Колониальное положение объясняет, в числе прочих, на взгляд Липинского, и положение украинской интеллигенции: «Как всякая демократия в колониальном крае, где общественное устройство и порядок опираются на чужой метропольный государственный аппарат, так и демократия украинская, собственно благодаря своему украинству и благодаря российскому государственному аппарату, была совсем избавлена от необходимости думать о том, какими силами в реальной жизни нации строится и поддерживается этот порядок и устройство» (Липинський, 1926: 473) – она могла позволить себе быть «безгосударственной», поскольку издержки государственности несли на себе другие, она оказывалась избавлена от необходимости принимать в расчет потребности государственного существования, имея возможность действовать не против данного государственного устройства или данного порядка вещей, но порядка как такового. «Украинство» здесь оказывалось выбором индивидуальным и потому оказывалось позицией, по умолчанию относящей издержки государственности на «чужой счет»: парадоксальным образом, отмечает Липинский, именно те, кто говорили о «национальном сознании», менее всего стремились к созданию самостоятельного государства.

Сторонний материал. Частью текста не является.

-- ==== Sys2Proof/Machine/Bits.lean ====
section
/-! DEFINITION. Bytes and words, signed numbers, rounding and saturation, and the check values of R56 and R77. -/

namespace Sys2Proof.Machine

/-- Bit `i` of a word. -/
def bit (w : Word) (i : Nat) : Bool := w.getLsbD i

/-- R4: the four bytes of a word, least significant first. -/
def wordBytes (w : Word) : List Byte :=
  [w.setWidth 8, (w >>> 8).setWidth 8, (w >>> 16).setWidth 8, (w >>> 24).setWidth 8]

/-- R4: the `n` low bytes of a number, least significant first. -/
def leBytes : Nat → Nat → List Byte
  | 0, _ => []
  | n + 1, v => BitVec.ofNat 8 v :: leBytes n (v / 256)

/-- R4: the number that bytes spell, least significant first. -/
def leNat : List Byte → Nat
  | [] => 0
  | b :: bs => b.toNat + 256 * leNat bs

/-- The bytes of a list of words, in order. -/
def wordsBytes : List Word → List Byte
  | [] => []
  | w :: ws => wordBytes w ++ wordsBytes ws

/-- The whole words at the front of a list of bytes; a partial word at its end is dropped. -/
def toWords : List Byte → List Word
  | a :: b :: c :: d :: t => BitVec.ofNat 32 (leNat [a, b, c, d]) :: toWords t
  | _ => []

/-- `len` bytes from position `at_`, read little-endian; bytes past the end count as 0. -/
def field (p : List Byte) (at_ len : Nat) : Nat := leNat ((p.drop at_).take len)

/-- R56: one bit step of the CRC-8 with polynomial 0x07. -/
def crc8Step : Nat → Byte → Byte
  | 0, c => c
  | n + 1, c => crc8Step n (if c.getLsbD 7 then (c <<< 1) ^^^ 0x07#8 else c <<< 1)

/-- R56: the CRC-8 of the SPI and two-wire ports, continued from `c`. -/
def crc8From : Byte → List Byte → Byte
  | c, [] => c
  | c, b :: bs => crc8From (crc8Step 8 (c ^^^ b)) bs

/-- R56: the CRC-8 of a list of bytes. -/
def crc8 (bs : List Byte) : Byte := crc8From 0 bs

/-- One bit step of the reflected CRC-32. -/
def crc32Step : Nat → Word → Word
  | 0, c => c
  | n + 1, c => crc32Step n (if c.getLsbD 0 then (c >>> 1) ^^^ 0xEDB88320#32 else c >>> 1)

/-- The CRC-32 register after a list of bytes. -/
def crc32From : Word → List Byte → Word
  | c, [] => c
  | c, b :: bs => crc32From (crc32Step 8 (c ^^^ b.setWidth 32)) bs

/-- R77: the CRC-32 of Plosto frames, black-box records and flash headers. -/
def crc32 (bs : List Byte) : Word := ~~~ crc32From 0xFFFFFFFF#32 bs

/-- A number limited to the signed range of `n` bits. -/
def satS (n : Nat) (x : Int) : Int :=
  if x < -(2 ^ (n - 1)) then -(2 ^ (n - 1)) else if 2 ^ (n - 1) - 1 < x then 2 ^ (n - 1) - 1 else x

/-- `x / 2^k` rounded to the nearest integer, halves towards +infinity (R13). -/
def roundShift (x : Int) (k : Nat) : Int := (x + 2 ^ k / 2) / 2 ^ k

/-- `x / d` rounded to the nearest integer, halves towards +infinity. -/
def roundDiv (x : Int) (d : Int) : Int := (2 * x + d) / (2 * d)

/-- The two's complement word of an integer. -/
def toWord (x : Int) : Word := BitVec.ofInt 32 x

/-- The signed number in the low `n` bits of a number. -/
def signed (n : Nat) (v : Nat) : Int := (BitVec.ofNat n v).toInt

/-- A signed number as an `n`-bit field. -/
def unsigned (n : Nat) (x : Int) : Nat := (BitVec.ofInt n x).toNat

/-- A quantity `num / den` reported as a whole number: exact where it is one; otherwise one of its two neighbours, which
the manual does not say. -/
def quant (num den : Int) : Nat :=
  if num % den = 0 then (num / den).toNat
  else (num / den + (if Config.roundUp num den then 1 else 0)).toNat

/-- `quant` for signed results. -/
def quantI (num den : Int) : Int :=
  if num % den = 0 then num / den else num / den + (if Config.roundUp num den then 1 else 0)

/-- `quant` of a rational number. -/
def quantR (x : Rat) : Nat := quant x.num x.den

/-- 1 for true. -/
def b2n (b : Bool) : Nat := if b then 1 else 0

/-- The value under a key of an association list. -/
def alGet {α β : Type} [DecidableEq α] : List (α × β) → α → Option β
  | [], _ => none
  | (a, b) :: t, k => if a = k then some b else alGet t k

/-- An association list without a key. -/
def alDel {α β : Type} [DecidableEq α] : List (α × β) → α → List (α × β)
  | [], _ => []
  | (a, b) :: t, k => if a = k then alDel t k else (a, b) :: alDel t k

/-- An association list with a key's value replaced. -/
def alSet {α β : Type} [DecidableEq α] (l : List (α × β)) (k : α) (v : β) : List (α × β) := (k, v) :: alDel l k

/-- Replace the elements of a list that a test names. -/
def mapIf {α : Type} (p : α → Bool) (f : α → α) (l : List α) : List α := l.map fun x => if p x then f x else x

/-- Element `i` of a list replaced by `f` of it. -/
def modifyAt {α : Type} (f : α → α) : Nat → List α → List α
  | _, [] => []
  | 0, x :: t => f x :: t
  | n + 1, x :: t => x :: modifyAt f n t

/-- The last `n` elements of a list. -/
def lastOf {α : Type} (n : Nat) (l : List α) : List α := l.drop (l.length - n)

/-- Apply a state change for each element of a list, first element first. -/
def forEach {α σ : Type} (l : List α) (f : α → σ → σ) (s : σ) : σ := l.foldl (fun s x => f x s) s

end Sys2Proof.Machine
end

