-- ==== Sys2Proof/Machine/Fields.lean ====
section
/-! DEFINITION. The fields of the registers, under the manual's names: offset within the page, entry or window, and
bits [hi:lo] (R4). -/

namespace Sys2Proof.Machine.F
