/-- Registers of the bbx page or window. -/
def bbxRegs : List RegDef := [
  ⟨0x40, 1, 4, 1, 0x4, 0x80000701, 0, 0, 0, 0x80000301, .plain⟩, -- BBX_CFG
  ⟨0x44, 1, 4, 1, 0x4, 0, 0, 0, 0, 0, .wide⟩, -- BBX_HEAD_LO
  ⟨0x48, 1, 4, 1, 0x4, 0, 0, 0, 0, 0, .wide⟩, -- BBX_HEAD_HI
  ⟨0x4C, 1, 4, 1, 0x4, 0, 0, 0, 0, 0, .wide⟩, -- BBX_MIR_LO
  ⟨0x50, 1, 4, 1, 0x4, 0, 0, 0, 0, 0, .wide⟩, -- BBX_MIR_HI
  ⟨0x54, 1, 4, 1, 0x4, 0, 0, 0, 0, 0, .plain⟩, -- BBX_STAT
  ⟨0x58, 1, 4, 1, 0x4, 0, 0, 0, 0, 0, .counter⟩, -- BBX_TORN_CNT
  ⟨0x5C, 1, 4, 1, 0x4, 0, 0, 0, 0, 0, .counter⟩, -- BBX_CRC_CNT
  ⟨0x60, 1, 4, 1, 0x4, 0, 0, 0, 0, 0, .counter⟩, -- BBX_DROP_CNT
  ⟨0x64, 1, 4, 1, 0x4, 0, 0, 0, 0, 0, .counter⟩ -- BBX_MIRFAIL_CNT
]

/-- Registers of the nrs page or window. -/
def nrsRegs : List RegDef := [
  ⟨0x40, 1, 4, 1, 0x4, 0, 0, 0, 0, 0, .plain⟩, -- NRS_STAT
  ⟨0x44, 1, 4, 1, 0x4, 0, 0, 0, 0, 0, .wide⟩, -- NRS_PASS_LO
  ⟨0x48, 1, 4, 1, 0x4, 0, 0, 0, 0, 0, .wide⟩, -- NRS_PASS_HI
  ⟨0x4C, 1, 4, 1, 0x4, 0, 0, 0, 0, 0, .counter⟩, -- NRS_CE_CNT
  ⟨0x50, 1, 4, 1, 0x4, 0, 0, 0, 0, 0, .counter⟩, -- NRS_UE_CNT
  ⟨0x54, 1, 4, 1, 0x4, 0, 0, 0, 0, 0, .plain⟩, -- NRS_UE_ADDR
  ⟨0x58, 1, 4, 1, 0x4, 0xFFFF0000, 0, 0, 0, 0, .plain⟩, -- NRS_TEMP
  ⟨0x5C, 1, 4, 1, 0x4, 0xF00000FF, 0, 0, 0, 0x8000000A, .plain⟩, -- NRS_TLM_CFG
  ⟨0x60, 1, 4, 1, 0x4, 0xFFFFFFFF, 0, 0, 0, 0, .plain⟩, -- NRS_TLM_DST
  ⟨0x64, 1, 4, 1, 0x4, 0xFFFFFFFF, 0, 0, 0, 0xA35EA35E, .plain⟩, -- NRS_TLM_PORT
  ⟨0x68, 1, 4, 1, 0x4, 0, 0, 0, 0, 0, .wide⟩, -- NRS_TLM_SEQ_LO
  ⟨0x6C, 1, 4, 1, 0x4, 0, 0, 0, 0, 0, .wide⟩ -- NRS_TLM_SEQ_HI
]

/-- Registers of the swm page or window. -/
def swmRegs : List RegDef := [
  ⟨0x40, 1, 4, 1, 0x4, 0, 0, 0, 0, 0, .plain⟩, -- SWM_STAT
  ⟨0x44, 1, 4, 1, 0x4, 0xFF, 0, 0, 0, 0x1E, .plain⟩, -- SWM_CFG
  ⟨0x48, 1, 4, 1, 0x4, 0, 0, 0, 0, 0, .wide⟩, -- SWM_TOTAL_LO
  ⟨0x4C, 1, 4, 1, 0x4, 0, 0, 0, 0, 0, .wide⟩, -- SWM_TOTAL_HI
  ⟨0x100, 8, 32, 1, 0x4, 0xFFB0FFFF, 0, 0, 0, 0, .plain⟩, -- SWM_RULE_TGT
  ⟨0x104, 8, 32, 1, 0x4, 0xF100FFFF, 0, 0, 0, 0, .plain⟩, -- SWM_RULE_ACT
  ⟨0x108, 8, 32, 1, 0x4, 0xFFFFFFFF, 0, 0, 0, 0, .plain⟩, -- SWM_RULE_PARAM
  ⟨0x10C, 8, 32, 1, 0x4, 0xFFFFFFFF, 0, 0, 0, 0, .plain⟩, -- SWM_RULE_PAT
  ⟨0x110, 8, 32, 1, 0x4, 0, 0, 0, 0, 0, .wide⟩, -- SWM_RULE_CNT_LO
  ⟨0x114, 8, 32, 1, 0x4, 0, 0, 0, 0, 0, .wide⟩, -- SWM_RULE_CNT_HI
  ⟨0x118, 8, 32, 1, 0x4, 0xFFFF, 0, 0, 0, 0, .plain⟩ -- SWM_RULE_LIMIT
]

/-- Registers of the pwr page or window. -/
def pwrRegs : List RegDef := [
  ⟨0x40, 1, 4, 1, 0x4, 0xF1FFFFFF, 0, 0, 0, 0x21000000, .plain⟩, -- PWR_CFG
  ⟨0x44, 1, 4, 1, 0x4, 0xFFFFFF, 0, 0, 0, 0, .plain⟩, -- PWR_TOL
  ⟨0x48, 1, 4, 1, 0x4, 0x7FFFFFFF, 0, 0, 0, 0, .plain⟩, -- PWR_RET
  ⟨0x4C, 1, 4, 1, 0x4, 0x1E, 0, 0, 0, 0x1F, .plain⟩, -- PWR_WAKE_EN
  ⟨0x50, 1, 4, 1, 0x4, 0x107, 0, 0x80000000, 0, 0x2, .plain⟩, -- PWR_REQ
  ⟨0x54, 1, 4, 1, 0x4, 0, 0xC0000, 0, 0, 0, .plain⟩, -- PWR_STAT
  ⟨0x58, 1, 4, 1, 0x4, 0, 0, 0, 0, 0xAAA, .plain⟩, -- PWR_DOM
  ⟨0x5C, 1, 4, 1, 0x4, 0, 0, 0, 0, 0, .plain⟩, -- PWR_BIAS
  ⟨0x60, 1, 4, 1, 0x4, 0, 0, 0, 0, 0, .plain⟩, -- PWR_AUTO
  ⟨0x64, 1, 4, 1, 0x4, 0, 0, 0, 0, 0, .wide⟩, -- PWR_WAKE_CNT_LO
  ⟨0x68, 1, 4, 1, 0x4, 0, 0, 0, 0, 0, .wide⟩, -- PWR_WAKE_CNT_HI
  ⟨0x6C, 1, 4, 1, 0x4, 0, 0, 0, 0, 0, .counter⟩, -- PWR_RFS_CNT
  ⟨0x70, 1, 4, 1, 0x4, 0, 0, 0, 0, 0, .plain⟩, -- PWR_RFS_HEAD
  ⟨0x74, 1, 4, 1, 0x4, 0, 0, 0, 0, 0, .counter⟩, -- PWR_WFAIL_CNT
  ⟨0x78, 1, 4, 1, 0x4, 0, 0, 0, 0, 0, .plain⟩, -- PWR_WFAIL
  ⟨0x7C, 1, 4, 1, 0x4, 0, 0, 0, 0, 0, .plain⟩, -- PWR_WTIME
  ⟨0x100, 16, 8, 1, 0x4, 0, 0, 0, 0, 0, .plain⟩, -- PWR_RFS_WHO
  ⟨0x104, 16, 8, 1, 0x4, 0, 0, 0, 0, 0, .plain⟩ -- PWR_RFS_WHY
]

end Sys2Proof.Machine.RegTable
end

Если для подходов, разрабатывающихся с конца 1910-х годов, т. е. в ситуации после I мировой войны, господствующей была логика национального государства, то на протяжении всего интересующего нас периода национальное государство крайне редко (и то на последнем этапе) выступает в качестве цели политического действия. В данном случае важно обратить внимание на то обстоятельство, что для Восточной и Центральной Европы требование «национального самоопределения» и «национальной независимости» было включено в имперский контекст, и если для радикальных групп из этого вытекала программа ликвидации империй (как в случае Кирилло-Мефодиевского товарищества), то для групп, ориентированных на действие в наличной ситуации, империи выступали в качестве «неизменного принципа», т. е. речь шла о трансформации империй, а не об их уничтожении. Наиболее последовательно данного рода понимание проведено в работах М. Драгоманова, для которого участие во всероссийском освободительном движении и стремление к либерализации империи, взаимодействие с общероссийскими группами выступало стратегическим решением, поскольку украинский вопрос (и взаимоотношения украинской и польской общностей) мог быть решен лишь в рамках федерализации империи. Для всех значимых украинских националистических групп вплоть до 1917/18 г. вопрос о государственной независимости не стоял – в том числе и в качестве «идеальной цели», поскольку имперский (российский и австрийский) контекст позволял ограничивать влияние польского фактора: ни одна из украинских националистических групп не считала, что в случае распада империй Украина окажется достаточно сильной, чтобы противостоять новообразованному Польскому государству и Москве, а выбор одного из них в качестве союзника с неизбежностью означал бы статус «младшего партнера», возврат к тому состоянию, из которого стремились найти выход. Иными словами, речь шла именно об использовании ресурсов, предоставляемых положением в рамках империй (и, что важно отметить, угрозы возможной ситуации «национальных государств», реализованные после I мировой войны, были вполне отрефлексированы).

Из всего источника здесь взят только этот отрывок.